Only the lines from the first line of the material below to the line containing "def seeds (rdd", inclusive, should be copied, each exactly as written.

:::

-- ==== Sys2Proof/Machine/Whiten.lean ====
section
/-! DEFINITION. The whitening LFSR pair and its two commands (spec/42_whitening.md). -/

namespace Sys2Proof.Machine

/-- One step of a whitening register (R190). -/
def lfsrStep (r : BitVec 64) : BitVec 64 :=
  let top : BitVec 8 := ((r >>> 32) ^^^ (r >>> 24) ^^^ (r >>> 16) ^^^ r).setWidth 8
  (r >>> 8) ||| (top.setWidth 64 <<< 56)

/-- A fresh stream: the seed pair of RDD, and R0 first (R191, R196). -/
def seeds (rdd : Nat) : Whitener :=
  if rdd = 1 then ⟨0x05121100F8ECFEEF, 0xF8ECFEEFEFEFEFEF, false⟩
  else ⟨0x6572D100E85C2EFF, 0xE85C2EFFFFFFFFFF, false⟩

/-- The next key byte: the low byte of the selected register (R192). -/
def Whitener.key (w : Whitener) : Byte := if w.widx then w.r1.setWidth 8 else w.r0.setWidth 8

/-- The state after a key byte: the register that supplied it steps, and the other supplies the next (R192). -/
def Whitener.next (w : Whitener) : Whitener :=
  if w.widx then ⟨w.r0, lfsrStep w.r1, false⟩ else ⟨lfsrStep w.r0, w.r1, true⟩

/-- The state after `n` key bytes. -/
def Whitener.after : Nat → Whitener → Whitener
  | 0, w => w
  | n + 1, w => Whitener.after n w.next

/-- The next `n` key bytes. -/
def Whitener.keys : Nat → Whitener → List Byte
  | 0, _ => []
  | n + 1, w => w.key :: Whitener.keys n w.next

/-- Skipping `bitofs` key bytes (R194). The state repeats after every 510 key bytes, which "an implementation may
use to bound the skip loop" (R195; notes/assumptions 13). -/
def Whitener.skip (bitofs : Nat) (w : Whitener) : Whitener := Whitener.after (bitofs % 510) w

/-- The mask 2^W - 1 of the codeword width W = 4 + RDD (R193). -/
def keyMask (rdd : Nat) : Byte := BitVec.ofNat 8 (2 ^ (4 + rdd) - 1)

/-- Whitening a codeword array from the state `start` (R197). -/
def whitenArray (start : Whitener) (rdd dst src count bitofs : Nat) (s : State) : Except Fault State :=
  match loadU8s s.lmem src count with
  | .error e => .error e
  | .ok bs =>
    let w := start.skip bitofs
    let out := List.zipWith (fun b k => b ^^^ (k &&& keyMask rdd)) bs (w.keys count)
    .ok { storeU8s dst out s with wh := w.after count }

/-- The common check: RDD, then the bounds of DST and of SRC. -/
def whitenChecks (rdd dst src count : Nat) (s : State) : List Check :=
  [rddLegal rdd, inBounds s dst count, inBounds s src count]

/-- WHITEN (R198): from a fresh stream. -/
def execWhiten (rdd dst src count bitofs : Nat) (s : State) : Outcome :=
  command 5 (whitenChecks rdd dst src count s) (whitenArray (seeds rdd) rdd dst src count bitofs) s

/-- WHITEN.C (R199): from the current stream. -/
def execWhitenC (rdd dst src count bitofs : Nat) (s : State) : Outcome :=
  command 5 (whitenChecks rdd dst src count s) (whitenArray s.wh rdd dst src count bitofs) s

end Sys2Proof.Machine
end

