-- ==== Sys2Proof/Laws/PerInstr.lean ====
section
/-! SUPPORT. Statements for all commands, proved command by command. -/

namespace Sys2Proof.Laws

/-- The words a command encodes to: as many as R92 gives its opcode (spec/30_encoding.md). -/
def EncodedLength.Statement (i : Instr) : Prop :=
  opcodeLength (opcode ((encode i).headD 0)) = some (encode i).length

/-- The statement from a command's words: the header's opcode, and the length R92 gives it. -/
theorem EncodedLength.of_words (i : Instr) (h opc : Nat) (rest : List Nat) (e : encode i = h :: rest)
    (ho : opcode h = opc) (hl : opcodeLength opc = some (rest.length + 1)) : EncodedLength.Statement i := by
  rw [EncodedLength.Statement, e, List.headD_cons, ho, hl, List.length_cons]

theorem EncodedLength.nop : EncodedLength.Statement .nop :=
  EncodedLength.of_words _ _ _ _ rfl rfl rfl

theorem EncodedLength.halt : EncodedLength.Statement .halt :=
  EncodedLength.of_words _ _ _ _ rfl rfl rfl

theorem EncodedLength.setcfg (sf ppm ovsm1 : Nat) : EncodedLength.Statement (.setcfg sf ppm ovsm1) :=
  EncodedLength.of_words _ _ 0x02 _ rfl (by simp only [header, List.foldr, opcode, bits]; omega) rfl

theorem EncodedLength.setampl (ampl : Word) : EncodedLength.Statement (.setampl ampl) :=
  EncodedLength.of_words _ _ _ _ rfl rfl rfl

theorem EncodedLength.setphase (p : Nat) : EncodedLength.Statement (.setphase p) :=
  EncodedLength.of_words _ _ _ _ rfl rfl rfl

theorem EncodedLength.clrstat : EncodedLength.Statement .clrstat :=
  EncodedLength.of_words _ _ _ _ rfl rfl rfl

theorem EncodedLength.gray (dst src count : Nat) : EncodedLength.Statement (.gray dst src count) :=
  EncodedLength.of_words _ _ _ _ rfl rfl rfl

theorem EncodedLength.igray (dst src count : Nat) : EncodedLength.Statement (.igray dst src count) :=
  EncodedLength.of_words _ _ _ _ rfl rfl rfl

theorem EncodedLength.symrx (dst src count : Nat) : EncodedLength.Statement (.symrx dst src count) :=
  EncodedLength.of_words _ _ _ _ rfl rfl rfl

theorem EncodedLength.symtx (dst src count : Nat) : EncodedLength.Statement (.symtx dst src count) :=
  EncodedLength.of_words _ _ _ _ rfl rfl rfl

theorem EncodedLength.fencRaw (dst src count : Nat) : EncodedLength.Statement (.fencRaw dst src count) :=
  EncodedLength.of_words _ _ _ _ rfl rfl rfl

theorem EncodedLength.fencP54 (dst src count : Nat) : EncodedLength.Statement (.fencP54 dst src count) :=
  EncodedLength.of_words _ _ _ _ rfl rfl rfl

theorem EncodedLength.fencP64 (dst src count : Nat) : EncodedLength.Statement (.fencP64 dst src count) :=
  EncodedLength.of_words _ _ _ _ rfl rfl rfl

theorem EncodedLength.fencH74 (dst src count : Nat) : EncodedLength.Statement (.fencH74 dst src count) :=
  EncodedLength.of_words _ _ _ _ rfl rfl rfl

theorem EncodedLength.fencH84 (dst src count : Nat) : EncodedLength.Statement (.fencH84 dst src count) :=
  EncodedLength.of_words _ _ _ _ rfl rfl rfl

theorem EncodedLength.fdecRaw (dst src count : Nat) : EncodedLength.Statement (.fdecRaw dst src count) :=
  EncodedLength.of_words _ _ _ _ rfl rfl rfl

theorem EncodedLength.fdecP54 (dst src count : Nat) : EncodedLength.Statement (.fdecP54 dst src count) :=
  EncodedLength.of_words _ _ _ _ rfl rfl rfl

theorem EncodedLength.fdecP64 (dst src count : Nat) : EncodedLength.Statement (.fdecP64 dst src count) :=
  EncodedLength.of_words _ _ _ _ rfl rfl rfl

theorem EncodedLength.fdecH74 (dst src count : Nat) : EncodedLength.Statement (.fdecH74 dst src count) :=
  EncodedLength.of_words _ _ _ _ rfl rfl rfl

theorem EncodedLength.fdecH84 (dst src count : Nat) : EncodedLength.Statement (.fdecH84 dst src count) :=
  EncodedLength.of_words _ _ _ _ rfl rfl rfl

theorem EncodedLength.whiten (rdd dst src count bitofs : Nat) : EncodedLength.Statement (.whiten rdd dst src count bitofs) :=
  EncodedLength.of_words _ _ 0x60 _ rfl (by simp only [header, List.foldr, opcode, bits]; omega) rfl

theorem EncodedLength.whitenC (rdd dst src count bitofs : Nat) : EncodedLength.Statement (.whitenC rdd dst src count bitofs) :=
  EncodedLength.of_words _ _ 0x60 _ rfl (by simp only [header, List.foldr, opcode, bits]; omega) rfl

theorem EncodedLength.ilv (rdd dst src ncw : Nat) : EncodedLength.Statement (.ilv rdd dst src ncw) :=
  EncodedLength.of_words _ _ 0x50 _ rfl (by simp only [header, List.foldr, opcode, bits]; omega) rfl

theorem EncodedLength.dilv (rdd dst src nsym : Nat) : EncodedLength.Statement (.dilv rdd dst src nsym) :=
  EncodedLength.of_words _ _ 0x51 _ rfl (by simp only [header, List.foldr, opcode, bits]; omega) rfl

theorem EncodedLength.chirpUp (fbin dst len : Nat) : EncodedLength.Statement (.chirpUp fbin dst len) :=
  EncodedLength.of_words _ _ 0x10 _ rfl (by simp only [header, List.foldr, opcode, bits]; omega) rfl

theorem EncodedLength.chirpDn (fbin dst len : Nat) : EncodedLength.Statement (.chirpDn fbin dst len) :=
  EncodedLength.of_words _ _ 0x10 _ rfl (by simp only [header, List.foldr, opcode, bits]; omega) rfl

theorem EncodedLength.mix (dst srca srcb count : Nat) : EncodedLength.Statement (.mix dst srca srcb count) :=
  EncodedLength.of_words _ _ _ _ rfl rfl rfl

theorem EncodedLength.mixC (dst srca srcb count : Nat) : EncodedLength.Statement (.mixC dst srca srcb count) :=
  EncodedLength.of_words _ _ _ _ rfl rfl rfl

theorem EncodedLength.detect (ignored src : Nat) : EncodedLength.Statement (.detect ignored src) :=
  EncodedLength.of_words _ _ _ _ rfl rfl rfl

theorem EncodedLength.detectS (dst src : Nat) : EncodedLength.Statement (.detectS dst src) :=
  EncodedLength.of_words _ _ _ _ rfl rfl rfl

end Sys2Proof.Laws
end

:::

> [Problem solution]:
-- ==== Sys2Proof/Machine/Whiten.lean ====
section
/-! DEFINITION. The whitening LFSR pair and its two commands (spec/42_whitening.md). -/

namespace Sys2Proof.Machine

/-- One step of a whitening register (R190). -/
def lfsrStep (r : BitVec 64) : BitVec 64 :=
  let top : BitVec 8 := ((r >>> 32) ^^^ (r >>> 24) ^^^ (r >>> 16) ^^^ r).setWidth 8
  (r >>> 8) ||| (top.setWidth 64 <<< 56)

/-- A fresh stream: the seed pair of RDD, and R0 first (R191, R196). -/
def seeds (rdd : Nat) : Whitener :=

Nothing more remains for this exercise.